- [TASK DIRECTIONS]
Find the lines in the records below that contain "event", and report each of them.

- [INFORMATION SHOWN]
◇ ◇ ◇ ◇ ◇

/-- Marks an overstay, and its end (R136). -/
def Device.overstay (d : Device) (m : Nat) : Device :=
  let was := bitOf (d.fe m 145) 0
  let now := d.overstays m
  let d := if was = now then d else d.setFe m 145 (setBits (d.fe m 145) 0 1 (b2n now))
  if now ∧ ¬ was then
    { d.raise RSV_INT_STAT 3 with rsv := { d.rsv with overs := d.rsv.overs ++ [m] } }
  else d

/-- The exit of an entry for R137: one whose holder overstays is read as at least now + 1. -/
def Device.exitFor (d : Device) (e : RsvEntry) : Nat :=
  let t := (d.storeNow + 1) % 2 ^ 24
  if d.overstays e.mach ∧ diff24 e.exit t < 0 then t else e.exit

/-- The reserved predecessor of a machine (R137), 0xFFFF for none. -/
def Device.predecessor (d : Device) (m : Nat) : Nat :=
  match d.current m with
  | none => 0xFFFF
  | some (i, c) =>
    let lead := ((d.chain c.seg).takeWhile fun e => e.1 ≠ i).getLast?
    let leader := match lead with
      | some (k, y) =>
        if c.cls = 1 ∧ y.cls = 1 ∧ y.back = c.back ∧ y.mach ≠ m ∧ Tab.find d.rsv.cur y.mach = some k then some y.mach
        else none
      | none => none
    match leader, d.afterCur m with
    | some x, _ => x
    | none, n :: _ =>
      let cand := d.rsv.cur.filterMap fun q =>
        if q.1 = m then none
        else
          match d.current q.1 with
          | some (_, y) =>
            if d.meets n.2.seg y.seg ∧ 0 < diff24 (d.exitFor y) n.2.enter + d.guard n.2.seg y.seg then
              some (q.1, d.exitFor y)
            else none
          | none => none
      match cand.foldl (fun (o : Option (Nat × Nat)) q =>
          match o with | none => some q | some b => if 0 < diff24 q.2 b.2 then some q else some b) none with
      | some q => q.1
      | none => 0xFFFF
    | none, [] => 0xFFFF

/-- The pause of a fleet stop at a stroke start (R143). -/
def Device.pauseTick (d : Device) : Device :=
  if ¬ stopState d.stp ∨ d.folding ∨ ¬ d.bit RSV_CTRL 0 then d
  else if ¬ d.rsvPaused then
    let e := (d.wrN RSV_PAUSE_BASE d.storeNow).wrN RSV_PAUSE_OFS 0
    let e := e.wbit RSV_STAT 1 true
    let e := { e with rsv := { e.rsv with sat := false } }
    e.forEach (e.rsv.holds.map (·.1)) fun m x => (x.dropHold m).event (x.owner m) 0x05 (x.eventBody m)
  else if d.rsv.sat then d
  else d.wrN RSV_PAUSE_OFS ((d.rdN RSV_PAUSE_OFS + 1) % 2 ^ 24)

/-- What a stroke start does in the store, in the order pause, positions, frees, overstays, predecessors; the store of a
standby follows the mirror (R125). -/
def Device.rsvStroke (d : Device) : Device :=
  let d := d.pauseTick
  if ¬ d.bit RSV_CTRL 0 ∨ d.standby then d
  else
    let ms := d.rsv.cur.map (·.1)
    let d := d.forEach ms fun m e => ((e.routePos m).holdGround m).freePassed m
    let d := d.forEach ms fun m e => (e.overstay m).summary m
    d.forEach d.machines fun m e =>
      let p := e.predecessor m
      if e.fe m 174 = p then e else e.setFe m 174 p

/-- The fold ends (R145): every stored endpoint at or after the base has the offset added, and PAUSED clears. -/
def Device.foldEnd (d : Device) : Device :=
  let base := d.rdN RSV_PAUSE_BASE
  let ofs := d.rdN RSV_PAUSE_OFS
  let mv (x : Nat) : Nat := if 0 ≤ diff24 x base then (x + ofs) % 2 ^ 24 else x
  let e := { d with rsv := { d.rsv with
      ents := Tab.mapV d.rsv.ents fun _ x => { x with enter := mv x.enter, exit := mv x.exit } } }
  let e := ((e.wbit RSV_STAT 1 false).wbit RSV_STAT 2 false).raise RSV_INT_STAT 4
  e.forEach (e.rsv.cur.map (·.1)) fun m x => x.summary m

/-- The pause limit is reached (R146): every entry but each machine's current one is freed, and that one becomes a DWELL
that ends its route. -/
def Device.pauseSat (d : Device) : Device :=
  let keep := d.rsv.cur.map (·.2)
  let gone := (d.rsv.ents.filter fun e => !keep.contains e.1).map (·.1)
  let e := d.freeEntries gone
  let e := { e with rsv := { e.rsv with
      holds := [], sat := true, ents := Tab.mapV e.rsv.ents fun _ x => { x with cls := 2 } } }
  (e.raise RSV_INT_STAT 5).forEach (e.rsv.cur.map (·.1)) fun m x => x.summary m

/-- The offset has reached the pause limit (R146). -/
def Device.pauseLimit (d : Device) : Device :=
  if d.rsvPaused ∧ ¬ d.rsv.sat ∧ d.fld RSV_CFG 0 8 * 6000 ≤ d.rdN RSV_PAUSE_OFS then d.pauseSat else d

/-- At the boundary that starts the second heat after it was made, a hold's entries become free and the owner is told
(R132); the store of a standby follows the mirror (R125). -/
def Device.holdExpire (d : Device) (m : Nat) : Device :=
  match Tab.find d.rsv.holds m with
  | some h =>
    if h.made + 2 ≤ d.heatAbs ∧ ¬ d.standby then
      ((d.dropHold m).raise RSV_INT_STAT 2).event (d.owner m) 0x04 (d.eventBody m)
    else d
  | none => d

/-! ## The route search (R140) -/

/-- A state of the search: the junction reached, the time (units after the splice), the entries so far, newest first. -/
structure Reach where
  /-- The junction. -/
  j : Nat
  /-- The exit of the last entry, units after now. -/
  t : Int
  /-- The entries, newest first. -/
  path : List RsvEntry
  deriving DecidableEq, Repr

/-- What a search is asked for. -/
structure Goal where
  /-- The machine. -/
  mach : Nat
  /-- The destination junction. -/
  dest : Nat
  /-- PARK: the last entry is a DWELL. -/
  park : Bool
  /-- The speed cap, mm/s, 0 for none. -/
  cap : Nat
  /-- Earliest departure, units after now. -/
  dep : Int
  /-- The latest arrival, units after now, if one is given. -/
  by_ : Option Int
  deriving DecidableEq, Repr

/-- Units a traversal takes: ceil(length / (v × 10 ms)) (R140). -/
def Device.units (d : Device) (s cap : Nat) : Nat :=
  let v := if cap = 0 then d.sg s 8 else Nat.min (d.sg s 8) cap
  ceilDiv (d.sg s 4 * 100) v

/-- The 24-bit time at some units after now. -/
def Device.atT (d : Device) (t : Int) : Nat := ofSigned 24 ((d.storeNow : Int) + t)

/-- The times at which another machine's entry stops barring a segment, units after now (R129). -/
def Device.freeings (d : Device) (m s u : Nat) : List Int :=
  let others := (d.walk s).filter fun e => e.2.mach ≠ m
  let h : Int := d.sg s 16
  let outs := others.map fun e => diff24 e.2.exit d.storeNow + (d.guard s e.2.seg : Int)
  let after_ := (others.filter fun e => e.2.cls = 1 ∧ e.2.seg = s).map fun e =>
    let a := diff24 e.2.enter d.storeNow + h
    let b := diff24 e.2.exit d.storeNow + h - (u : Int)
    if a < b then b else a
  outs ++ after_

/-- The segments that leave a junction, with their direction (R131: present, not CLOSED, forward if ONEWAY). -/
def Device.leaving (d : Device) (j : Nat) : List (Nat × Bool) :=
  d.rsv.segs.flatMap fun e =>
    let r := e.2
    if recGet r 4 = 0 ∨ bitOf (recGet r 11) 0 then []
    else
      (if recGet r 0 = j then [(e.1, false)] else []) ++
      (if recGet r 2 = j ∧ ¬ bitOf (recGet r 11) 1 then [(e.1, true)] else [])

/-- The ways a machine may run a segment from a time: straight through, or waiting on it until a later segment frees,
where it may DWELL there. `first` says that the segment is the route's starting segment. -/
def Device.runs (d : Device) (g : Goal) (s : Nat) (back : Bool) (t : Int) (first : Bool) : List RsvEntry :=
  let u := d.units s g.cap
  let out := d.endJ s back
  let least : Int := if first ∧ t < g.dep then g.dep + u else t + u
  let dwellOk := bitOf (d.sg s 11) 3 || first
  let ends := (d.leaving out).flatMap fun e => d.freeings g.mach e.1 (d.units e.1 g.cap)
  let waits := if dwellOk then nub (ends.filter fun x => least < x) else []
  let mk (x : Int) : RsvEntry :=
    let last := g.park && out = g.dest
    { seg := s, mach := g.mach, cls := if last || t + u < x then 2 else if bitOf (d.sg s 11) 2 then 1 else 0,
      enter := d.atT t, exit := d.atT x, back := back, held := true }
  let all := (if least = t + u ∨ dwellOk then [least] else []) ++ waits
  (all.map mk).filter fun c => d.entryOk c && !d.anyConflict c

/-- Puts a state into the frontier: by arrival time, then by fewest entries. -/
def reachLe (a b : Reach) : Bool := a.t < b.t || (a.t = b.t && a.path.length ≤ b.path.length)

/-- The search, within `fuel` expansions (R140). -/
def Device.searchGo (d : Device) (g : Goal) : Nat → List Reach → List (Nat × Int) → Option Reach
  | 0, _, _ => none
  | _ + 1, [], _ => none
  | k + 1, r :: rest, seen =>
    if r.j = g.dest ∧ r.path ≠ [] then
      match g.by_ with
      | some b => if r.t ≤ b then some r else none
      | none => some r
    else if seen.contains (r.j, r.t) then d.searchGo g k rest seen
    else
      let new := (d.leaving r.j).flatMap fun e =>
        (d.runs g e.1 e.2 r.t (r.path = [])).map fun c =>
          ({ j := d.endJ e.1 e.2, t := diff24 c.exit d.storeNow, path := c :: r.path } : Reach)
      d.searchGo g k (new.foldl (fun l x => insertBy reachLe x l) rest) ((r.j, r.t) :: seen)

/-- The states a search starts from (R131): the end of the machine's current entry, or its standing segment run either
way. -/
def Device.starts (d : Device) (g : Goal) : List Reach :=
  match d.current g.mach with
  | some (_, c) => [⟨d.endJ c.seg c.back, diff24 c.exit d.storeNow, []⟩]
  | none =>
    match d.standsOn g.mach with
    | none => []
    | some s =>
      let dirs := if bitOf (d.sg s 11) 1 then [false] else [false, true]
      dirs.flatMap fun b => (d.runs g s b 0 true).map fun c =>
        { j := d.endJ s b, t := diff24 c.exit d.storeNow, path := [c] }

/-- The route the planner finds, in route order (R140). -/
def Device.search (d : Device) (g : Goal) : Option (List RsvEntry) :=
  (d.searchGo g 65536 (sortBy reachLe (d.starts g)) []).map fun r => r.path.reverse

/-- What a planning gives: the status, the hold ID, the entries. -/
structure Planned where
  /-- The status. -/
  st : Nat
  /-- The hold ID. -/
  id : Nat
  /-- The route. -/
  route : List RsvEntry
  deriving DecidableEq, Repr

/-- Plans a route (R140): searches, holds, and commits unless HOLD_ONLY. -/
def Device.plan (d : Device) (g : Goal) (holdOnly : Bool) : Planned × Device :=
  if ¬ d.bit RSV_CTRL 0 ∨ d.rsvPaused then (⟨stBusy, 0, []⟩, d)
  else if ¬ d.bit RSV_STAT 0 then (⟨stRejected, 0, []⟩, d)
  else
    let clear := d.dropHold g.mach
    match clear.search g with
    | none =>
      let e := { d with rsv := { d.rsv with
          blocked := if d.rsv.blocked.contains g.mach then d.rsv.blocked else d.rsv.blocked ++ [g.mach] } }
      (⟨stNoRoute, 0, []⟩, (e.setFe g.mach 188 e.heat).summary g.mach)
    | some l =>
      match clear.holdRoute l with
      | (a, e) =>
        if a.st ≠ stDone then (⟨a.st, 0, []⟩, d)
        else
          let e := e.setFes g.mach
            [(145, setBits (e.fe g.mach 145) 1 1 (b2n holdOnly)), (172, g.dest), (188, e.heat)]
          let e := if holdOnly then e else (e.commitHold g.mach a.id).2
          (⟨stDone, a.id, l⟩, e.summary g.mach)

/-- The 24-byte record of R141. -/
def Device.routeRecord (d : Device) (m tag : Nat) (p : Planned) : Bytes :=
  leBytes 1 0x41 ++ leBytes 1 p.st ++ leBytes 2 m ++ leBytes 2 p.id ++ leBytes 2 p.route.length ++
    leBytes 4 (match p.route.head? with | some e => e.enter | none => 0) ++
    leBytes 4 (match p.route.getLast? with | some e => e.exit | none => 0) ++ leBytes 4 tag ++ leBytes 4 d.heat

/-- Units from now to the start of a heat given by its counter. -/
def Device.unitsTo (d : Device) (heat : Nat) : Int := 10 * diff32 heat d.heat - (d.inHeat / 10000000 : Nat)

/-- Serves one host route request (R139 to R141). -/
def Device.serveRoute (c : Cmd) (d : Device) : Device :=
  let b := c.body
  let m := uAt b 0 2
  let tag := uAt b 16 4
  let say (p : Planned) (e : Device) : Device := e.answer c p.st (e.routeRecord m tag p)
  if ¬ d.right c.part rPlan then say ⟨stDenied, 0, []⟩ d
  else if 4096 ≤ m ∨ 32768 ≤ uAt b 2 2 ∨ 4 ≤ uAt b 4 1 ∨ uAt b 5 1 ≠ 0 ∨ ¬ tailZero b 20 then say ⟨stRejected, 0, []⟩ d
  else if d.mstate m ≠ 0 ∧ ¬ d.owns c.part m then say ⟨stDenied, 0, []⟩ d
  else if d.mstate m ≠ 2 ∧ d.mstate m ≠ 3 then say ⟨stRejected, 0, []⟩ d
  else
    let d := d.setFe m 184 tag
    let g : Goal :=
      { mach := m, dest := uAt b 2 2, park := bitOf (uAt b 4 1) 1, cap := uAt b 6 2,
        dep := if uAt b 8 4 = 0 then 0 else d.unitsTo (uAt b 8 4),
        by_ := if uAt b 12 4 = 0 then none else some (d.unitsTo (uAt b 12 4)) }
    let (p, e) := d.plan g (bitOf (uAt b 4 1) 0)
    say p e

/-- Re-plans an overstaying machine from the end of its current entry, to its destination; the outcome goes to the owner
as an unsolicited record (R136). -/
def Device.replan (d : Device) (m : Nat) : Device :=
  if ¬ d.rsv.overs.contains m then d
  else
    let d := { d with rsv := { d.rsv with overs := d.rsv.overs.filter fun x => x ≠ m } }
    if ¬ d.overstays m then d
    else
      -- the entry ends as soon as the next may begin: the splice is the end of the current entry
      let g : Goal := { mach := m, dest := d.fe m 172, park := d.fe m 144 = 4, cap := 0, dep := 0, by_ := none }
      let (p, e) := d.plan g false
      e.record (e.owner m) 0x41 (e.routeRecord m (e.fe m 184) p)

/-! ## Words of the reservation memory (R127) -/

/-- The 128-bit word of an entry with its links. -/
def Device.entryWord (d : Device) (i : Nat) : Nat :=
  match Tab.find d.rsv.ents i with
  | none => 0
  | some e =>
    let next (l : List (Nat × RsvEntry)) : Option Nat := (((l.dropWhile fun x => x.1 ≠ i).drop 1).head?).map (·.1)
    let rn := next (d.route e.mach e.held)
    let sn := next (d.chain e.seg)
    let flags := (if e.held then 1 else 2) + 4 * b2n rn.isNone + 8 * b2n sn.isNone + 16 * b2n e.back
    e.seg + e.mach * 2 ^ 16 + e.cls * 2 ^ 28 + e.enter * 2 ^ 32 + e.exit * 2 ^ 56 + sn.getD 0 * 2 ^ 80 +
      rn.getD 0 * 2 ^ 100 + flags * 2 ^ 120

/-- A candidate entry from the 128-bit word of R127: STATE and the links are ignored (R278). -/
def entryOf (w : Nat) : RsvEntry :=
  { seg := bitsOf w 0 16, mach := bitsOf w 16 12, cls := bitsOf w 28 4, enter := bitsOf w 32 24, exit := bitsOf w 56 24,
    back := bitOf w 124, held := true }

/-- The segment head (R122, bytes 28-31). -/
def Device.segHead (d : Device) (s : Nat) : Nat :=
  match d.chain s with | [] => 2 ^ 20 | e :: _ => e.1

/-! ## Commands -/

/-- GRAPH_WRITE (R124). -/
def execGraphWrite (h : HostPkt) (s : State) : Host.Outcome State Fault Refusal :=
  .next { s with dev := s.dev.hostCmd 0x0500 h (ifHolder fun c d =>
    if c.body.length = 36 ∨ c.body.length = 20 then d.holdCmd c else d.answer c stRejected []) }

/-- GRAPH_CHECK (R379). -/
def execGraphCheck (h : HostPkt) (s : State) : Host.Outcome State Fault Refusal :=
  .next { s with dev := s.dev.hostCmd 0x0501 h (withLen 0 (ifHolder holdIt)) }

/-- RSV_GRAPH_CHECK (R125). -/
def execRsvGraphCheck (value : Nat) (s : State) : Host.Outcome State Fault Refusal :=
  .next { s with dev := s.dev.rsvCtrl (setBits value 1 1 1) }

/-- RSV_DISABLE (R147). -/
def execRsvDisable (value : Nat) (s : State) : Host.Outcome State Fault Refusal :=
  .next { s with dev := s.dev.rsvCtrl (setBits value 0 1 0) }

◇ ◇ ◇ ◇ ◇

- [TASK ANSWER]
    e.forEach (e.rsv.holds.map (·.1)) fun m x => (x.dropHold m).event (x.owner m) 0x05 (x.eventBody m)
      ((d.dropHold m).raise RSV_INT_STAT 2).event (d.owner m) 0x04 (d.eventBody m)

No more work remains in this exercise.